黎锦光坐在门外晒太阳,黑犬将军就安静的趴在他的脚边,黑亮的眼神警惕的观察着四周,像极了称职的保护神。
黎锦光摸摸黑犬将军毛绒绒的大脑袋,眼睛眯了眯,忽然觉得趁着现在这处没人,自己正好可以去转转,提前认个路。
“将军,你在这等着,我出去稍微转一圈,为咱俩日后逃跑也有益处。”
说着,黎锦光就作势要站起来,黑犬将军轻轻嗷呜一声,也同样迅速站起来,却拦在了黎锦光的腿前,意思是不让他走。
黎锦光笑着看着它,问:“你是不想让我走,还是不想让我一个人走?”
黑犬将军又是一声轻轻的嗷呜。
黎锦光假装自己听不懂的样子,展开黑色镶金扇摇了摇,叹口气,试着跟黑犬将军商量:“你就老实在这等我,我这么大的人还能丢了不成,再说了,要是遇到什么人,我躲起来还成,你说你要往哪里躲。”

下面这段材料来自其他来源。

-- ==== Sys2Proof/Certificates/Slice0/Obligations.lean ====
section
/-!
DEFINITION. The statements for the provers. Each docstring names the rules of spec/ it formalises; "log n" names an entry of
notes/assumptions/.
-/

open Sys2Proof Sys2Proof.Machine

/-! ## Branches and the state switch -/

/-- BX in ARM state (40_branch_and_state_switch.md R120). -/
def Obligations.BxSwitchesState : Prop :=
  ∀ (c : Cond) (rm : RegNum) (s : State),
    decodeArm (c.bits ++ 0x12FFF1#24 ++ rm) = .ok (.bx c rm) ∧
    (s.passes c →
      (rm = 15#4 → exec (.bx c rm) s = .refused .r15Operand) ∧
      (rm ≠ 15#4 → (s.reg rm)[0] = true →
        exec (.bx c rm) s =
          .next ({ s with cpsr := { s.cpsr with t := true } }.setPc ((s.reg rm).extractLsb' 1 31 ++ 0#1))) ∧
      (rm ≠ 15#4 → (s.reg rm)[0] = false → (s.reg rm)[1] = false →
        exec (.bx c rm) s = .next ({ s with cpsr := { s.cpsr with t := false } }.setPc (s.reg rm))) ∧
      (rm ≠ 15#4 → (s.reg rm)[0] = false → (s.reg rm)[1] = true → exec (.bx c rm) s = .refused .misalignedPc))

/-- BX in THUMB state (45_thumb.md R204); CPSR.T stays 1 when bit 0 is set. -/
def Obligations.ThumbBxSwitchesState : Prop :=
  ∀ (rs : RegNum) (s : State),
    decodeThumb (0b010001110#9 ++ rs ++ 0b000#3) = .ok (.tBx rs) ∧
    (s.cpsr.t = true →
      (rs = 15#4 → exec (.tBx rs) s = .refused .r15Operand) ∧
      (rs ≠ 15#4 → (s.reg rs)[0] = true →
        exec (.tBx rs) s = .next (s.setPc ((s.reg rs).extractLsb' 1 31 ++ 0#1))) ∧
      (rs ≠ 15#4 → (s.reg rs)[0] = false → (s.reg rs)[1] = false →
        exec (.tBx rs) s = .next ({ s with cpsr := { s.cpsr with t := false } }.setPc (s.reg rs))) ∧
      (rs ≠ 15#4 → (s.reg rs)[0] = false → (s.reg rs)[1] = true → exec (.tBx rs) s = .refused .misalignedPc))

/-- B in ARM state (40_branch_and_state_switch.md R121, 30_encoding.md R99): the target is computed modulo 2^32, and a
target beyond an end of the address space is refused. -/
def Obligations.BranchGoesToTarget : Prop :=
  ∀ (c : Cond) (offset : BitVec 24) (s : State),
    let target := s.pc + 8#32 + (offset.signExtend 32 <<< 2)
    let exact : Int := s.pc.toNat + 8 + 4 * offset.toInt
    decodeArm (c.bits ++ 0b1010#4 ++ offset) = .ok (.b c offset) ∧
    (s.passes c →
      (0 ≤ exact ∧ exact < 2 ^ 32 → exec (.b c offset) s = .next (s.setPc target)) ∧
      (¬ (0 ≤ exact ∧ exact < 2 ^ 32) → exec (.b c offset) s = .refused .pcWrap))

/-- BL (40_branch_and_state_switch.md R122): R14 of the current mode receives the address of the next instruction. -/
def Obligations.BranchWithLink : Prop :=
  ∀ (c : Cond) (offset : BitVec 24) (s : State),
    let target := s.pc + 8#32 + (offset.signExtend 32 <<< 2)
    let exact : Int := s.pc.toNat + 8 + 4 * offset.toInt
    decodeArm (c.bits ++ 0b1011#4 ++ offset) = .ok (.bl c offset) ∧
    (s.passes c → 0 ≤ exact → exact < 2 ^ 32 →
      exec (.bl c offset) s = .next ((s.setReg 14#4 (s.pc + 4#32)).setPc target))

/-- The THUMB conditional branch (45_thumb.md R205, 30_encoding.md R95): the target, the words that are not this branch, and
the refusal of a branch not taken at the last address (10_state.md R32). -/
def Obligations.ThumbConditionalBranch : Prop :=
  ∀ (c : Cond) (offset : Byte) (s : State), c ≠ .al → c ≠ .nv →
    let target := s.pc + 4#32 + (offset.signExtend 32 <<< 1)
    let exact : Int := s.pc.toNat + 4 + 2 * offset.toInt
    decodeThumb (0b1101#4 ++ c.bits ++ offset) = .ok (.tB c offset) ∧
    decodeThumb (0b1101#4 ++ 0b1110#4 ++ offset) = .error .notInSubset ∧
    decodeThumb (0b1101#4 ++ 0b1111#4 ++ offset) = .ok (.tSwi offset) ∧
    (condHolds c s.flags = true → 0 ≤ exact → exact < 2 ^ 32 →
      exec (.tB c offset) s = .next (s.setPc target)) ∧
    (condHolds c s.flags = false → s.canAdvance 2 → exec (.tB c offset) s = .next (s.setPc (s.pc + 2#32))) ∧
    (condHolds c s.flags = false → ¬ s.canAdvance 2 → exec (.tB c offset) s = .refused .pcWrap)

/-- The model's choice (log 15, deduced from 10_state.md R32 and 40_branch_and_state_switch.md R121): BL and the THUMB
branch, too, refuse a target beyond an end of the address space. -/
def Obligations.LinkAndThumbBranchesRefuseWrap : Prop :=
  (∀ (c : Cond) (offset : BitVec 24) (s : State), s.passes c →
    let exact : Int := s.pc.toNat + 8 + 4 * offset.toInt
    ¬ (0 ≤ exact ∧ exact < 2 ^ 32) → exec (.bl c offset) s = .refused .pcWrap) ∧
  (∀ (c : Cond) (offset : Byte) (s : State), condHolds c s.flags = true →
    let exact : Int := s.pc.toNat + 4 + 2 * offset.toInt
    ¬ (0 ≤ exact ∧ exact < 2 ^ 32) → exec (.tB c offset) s = .refused .pcWrap)

/-! ## Data processing -/

/-- MOV (41_data_processing.md R131, over R130): both operand forms, the flags of a move, the refusal of R15 as
operand. -/
def Obligations.MovWritesOperand : Prop :=
  (∀ (c : Cond) (sf : Bool) (rd rm : RegNum) (s : State),
    decodeArm (c.bits ++ 0b0001101#7 ++ BitVec.ofBool sf ++ 0#4 ++ rd ++ 0#8 ++ rm) = .ok (.movReg c sf rd rm) ∧
    (s.passes c →
      (rm = 15#4 → exec (.movReg c sf rd rm) s = .refused .r15Operand) ∧
      (rm ≠ 15#4 →
        WritesBack (.movReg c sf rd rm) s sf rd (s.reg rm) (movedFlags (s.reg rm) s.cpsr.flags.c s.cpsr.flags)))) ∧
  (∀ (c : Cond) (sf : Bool) (rd : RegNum) (rot : BitVec 4) (imm : Byte) (s : State),
    decodeArm (c.bits ++ 0b0011101#7 ++ BitVec.ofBool sf ++ 0#4 ++ rd ++ rot ++ imm) = .ok (.movImm c sf rd rot imm) ∧
    (s.passes c →
      WritesBack (.movImm c sf rd rot imm) s sf rd (rotated rot imm)
        (movedFlags (rotated rot imm) (rotatedCarry rot imm s.cpsr.flags.c) s.cpsr.flags)))

/-- ADD (41_data_processing.md R132, over R130): both operand forms, the flags of an addition, the refusal of R15 as
operand. -/
def Obligations.AddWritesSum : Prop :=
  (∀ (c : Cond) (sf : Bool) (rn rd rm : RegNum) (s : State),
    decodeArm (c.bits ++ 0b0000100#7 ++ BitVec.ofBool sf ++ rn ++ rd ++ 0#8 ++ rm) = .ok (.addReg c sf rn rd rm) ∧
    (s.passes c →
      (rn = 15#4 ∨ rm = 15#4 → exec (.addReg c sf rn rd rm) s = .refused .r15Operand) ∧
      (rn ≠ 15#4 → rm ≠ 15#4 →
        WritesBack (.addReg c sf rn rd rm) s sf rd (s.reg rn + s.second rm) (sumFlags (s.reg rn) (s.second rm)).held))) ∧
  (∀ (c : Cond) (sf : Bool) (rn rd : RegNum) (rot : BitVec 4) (imm : Byte) (s : State),
    decodeArm (c.bits ++ 0b0010100#7 ++ BitVec.ofBool sf ++ rn ++ rd ++ rot ++ imm) =
      .ok (.addImm c sf rn rd rot imm) ∧
    (s.passes c →
      (rn = 15#4 → exec (.addImm c sf rn rd rot imm) s = .refused .r15Operand) ∧
      (rn ≠ 15#4 →
        WritesBack (.addImm c sf rn rd rot imm) s sf rd (s.reg rn + rotated rot imm)
          (sumFlags (s.reg rn) (rotated rot imm)).held)))

/-- SUB (41_data_processing.md R133, over R130): both operand forms, the flags of a subtraction, the refusal of R15 as
operand. -/
def Obligations.SubWritesDifference : Prop :=
  (∀ (c : Cond) (sf : Bool) (rn rd rm : RegNum) (s : State),
    decodeArm (c.bits ++ 0b0000010#7 ++ BitVec.ofBool sf ++ rn ++ rd ++ 0#8 ++ rm) = .ok (.subReg c sf rn rd rm) ∧
    (s.passes c →
      (rn = 15#4 ∨ rm = 15#4 → exec (.subReg c sf rn rd rm) s = .refused .r15Operand) ∧
      (rn ≠ 15#4 → rm ≠ 15#4 →
        WritesBack (.subReg c sf rn rd rm) s sf rd (s.reg rn - s.second rm) (diffFlags (s.reg rn) (s.second rm)).held))) ∧
  (∀ (c : Cond) (sf : Bool) (rn rd : RegNum) (rot : BitVec 4) (imm : Byte) (s : State),
    decodeArm (c.bits ++ 0b0010010#7 ++ BitVec.ofBool sf ++ rn ++ rd ++ rot ++ imm) =
      .ok (.subImm c sf rn rd rot imm) ∧
    (s.passes c →
      (rn = 15#4 → exec (.subImm c sf rn rd rot imm) s = .refused .r15Operand) ∧
      (rn ≠ 15#4 →
        WritesBack (.subImm c sf rn rd rot imm) s sf rd (s.reg rn - rotated rot imm)
          (diffFlags (s.reg rn) (rotated rot imm)).held)))

/-- CMP (41_data_processing.md R134): both operand forms; the flags of the subtraction and nothing else; refused at the last
address (10_state.md R32). -/
def Obligations.CmpWritesFlagsOnly : Prop :=
  (∀ (c : Cond) (rn rm : RegNum) (s : State),
    decodeArm (c.bits ++ 0b00010101#8 ++ rn ++ 0#12 ++ rm) = .ok (.cmpReg c rn rm) ∧
    (s.passes c →
      (rn = 15#4 ∨ rm = 15#4 → exec (.cmpReg c rn rm) s = .refused .r15Operand) ∧
      (rn ≠ 15#4 → rm ≠ 15#4 → s.canAdvance 4 →
        exec (.cmpReg c rn rm) s = .next ((s.setFlags (diffFlags (s.reg rn) (s.second rm)).held).setPc (s.pc + 4#32))) ∧
      (rn ≠ 15#4 → rm ≠ 15#4 → ¬ s.canAdvance 4 → exec (.cmpReg c rn rm) s = .refused .pcWrap))) ∧
  (∀ (c : Cond) (rn : RegNum) (rot : BitVec 4) (imm : Byte) (s : State),
    decodeArm (c.bits ++ 0b00110101#8 ++ rn ++ 0#4 ++ rot ++ imm) = .ok (.cmpImm c rn rot imm) ∧
    (s.passes c →
      (rn = 15#4 → exec (.cmpImm c rn rot imm) s = .refused .r15Operand) ∧
      (rn ≠ 15#4 → s.canAdvance 4 →
        exec (.cmpImm c rn rot imm) s =
          .next ((s.setFlags (diffFlags (s.reg rn) (rotated rot imm)).held).setPc (s.pc + 4#32))) ∧
      (rn ≠ 15#4 → ¬ s.canAdvance 4 → exec (.cmpImm c rn rot imm) s = .refused .pcWrap)))

/-- The two forms the flag rule gives V agree, for sums and differences, with what the machine computes
(41_data_processing.md R135). -/
def Obligations.FlagResults : Prop :=
  (∀ a b : Word, addFlags a b = sumFlags a b ∧
    ((sumFlags a b).v = true ↔ a.toInt + b.toInt < -(2 ^ 31) ∨ 2 ^ 31 - 1 < a.toInt + b.toInt)) ∧
  (∀ a b : Word, subFlags a b = diffFlags a b ∧
    ((diffFlags a b).v = true ↔ a.toInt - b.toInt < -(2 ^ 31) ∨ 2 ^ 31 - 1 < a.toInt - b.toInt)) ∧
  (∀ (v : Word) (c : Held Bool) (old : HeldFlags), moveFlags v c old = movedFlags v c old)

/-- What the conditions say after a comparison of a and b (41_data_processing.md R134; 45_thumb.md R202 for THUMB): both
ARM forms, under every condition that passes, and the THUMB form. -/
def Obligations.ConditionsAfterCompare : Prop :=
  ∀ (i : Instr) (a b : Word) (s t : State), comparison i s = some (a, b) →
    (∀ c, armCond i = some c → s.passes c) → exec i s = .next t →
    let holds := fun c => condHolds c t.flags
    holds .eq = decide (a = b) ∧ holds .ne = decide (a ≠ b) ∧
    holds .cs = decide (b.toNat ≤ a.toNat) ∧ holds .cc = decide (a.toNat < b.toNat) ∧
    holds .hi = decide (b.toNat < a.toNat) ∧ holds .ls = decide (a.toNat ≤ b.toNat) ∧
    holds .ge = decide (b.toInt ≤ a.toInt) ∧ holds .lt = decide (a.toInt < b.toInt) ∧
    holds .gt = decide (b.toInt < a.toInt) ∧ holds .le = decide (a.toInt ≤ b.toInt)

/-- Exception return (41_data_processing.md R136): every MOVS, ADDS, SUBS to the PC. The SPSR of the current mode goes to the
CPSR; an illegal mode wedges the machine; User and System mode and a misaligned target are refused. That a field of the
SPSR without a value reads as a free one is the model's choice (log 5), and so is that the wedging step answers next with
all else kept (log 11): 10_state.md R40 lets no claim be made about the contents of a wedged machine. -/
def Obligations.ExceptionReturn : Prop :=
  ∀ (i : Instr) (s : State) (c : Cond) (target : Word), returnForm i s = some (c, target) → s.passes c →
    (s.cpsr.mode = .usr ∨ s.cpsr.mode = .sys → exec i s = .refused .noSpsr) ∧
    (∀ n, s.cpsr.mode.spsr? = some n →
      let p := (s.spsrs.get n).read s.freeStatus
      ((∀ m : Mode, m.bits ≠ p.m) → exec i s = .next { s with wedged := true }) ∧
      (∀ m : Mode, m.bits = p.m →
        (p.t = false → target.toNat % 4 ≠ 0 → exec i s = .refused .misalignedPc) ∧
        (p.t = true → target.toNat % 2 ≠ 0 → exec i s = .refused .misalignedPc) ∧
        ((p.t = false → target.toNat % 4 = 0) → (p.t = true → target.toNat % 2 = 0) →
          exec i s = .next ({ s with cpsr := ⟨p.flags.held, p.i, p.f, p.t, m⟩ }.setPc target))))

/-! ## Status register access -/

/-- MRS (42_psr_access.md R151): CPSR or SPSR to a register; the reserved bits [27:8] are a free draw u; refused at the last
address (10_state.md R32). That a field without a value reads as a free one, and is not refused, is the model's choice
(log 5). -/
def Obligations.MrsReadsStatus : Prop :=
  ∀ (c : Cond) (spsr : Bool) (rd : RegNum) (s : State),
    decodeArm (c.bits ++ 0b00010#5 ++ BitVec.ofBool spsr ++ 0b00#2 ++ 0b1111#4 ++ rd ++ 0#12) = .ok (.mrs c spsr rd) ∧
    (s.passes c →
      (rd = 15#4 → exec (.mrs c spsr rd) s = .refused .mrsToR15) ∧
      (rd ≠ 15#4 → spsr = true → s.cpsr.mode = .usr ∨ s.cpsr.mode = .sys →
        exec (.mrs c spsr rd) s = .refused .noSpsr) ∧
      (rd ≠ 15#4 → (spsr = true → ∃ n, s.cpsr.mode.spsr? = some n) → ¬ s.canAdvance 4 →
        exec (.mrs c spsr rd) s = .refused .pcWrap) ∧
      (∀ p : Psr, rd ≠ 15#4 → s.canAdvance 4 →
        (spsr = false → p = ⟨s.cpsr.flags.read s.freeStatus, s.cpsr.i, s.cpsr.f, s.cpsr.t, s.cpsr.mode.bits⟩) →
        (spsr = true → ∃ n, s.cpsr.mode.spsr? = some n ∧ p = (s.spsrs.get n).read s.freeStatus) →
        let u := Config.freeReserved s.draws
        let v : Word := BitVec.ofBool p.flags.n ++ BitVec.ofBool p.flags.z ++ BitVec.ofBool p.flags.c ++
          BitVec.ofBool p.flags.v ++ u ++ BitVec.ofBool p.i ++ BitVec.ofBool p.f ++ BitVec.ofBool p.t ++ p.m
        exec (.mrs c spsr rd) s = .next (({ s with draws := s.draws + 1 }.setReg rd v).setPc (s.pc + 4#32))))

黑犬将军低下了头,也不知道是因为这个事实低落还是在思考,总之听完这话,黑犬将军就又趴回了原地,只用眼睛眼巴巴瞅他。
黎锦光有时候真的觉得这黑犬将军就是人变的,聪明的不像话,既能听懂他说话,又能猜到他心思,从它张开眼睛那一天起就异常黏他。他忽然想起来,黑犬将军似乎从张开眼睛那一刻起就特别懂事,完全没有一个幼崽原有的样子。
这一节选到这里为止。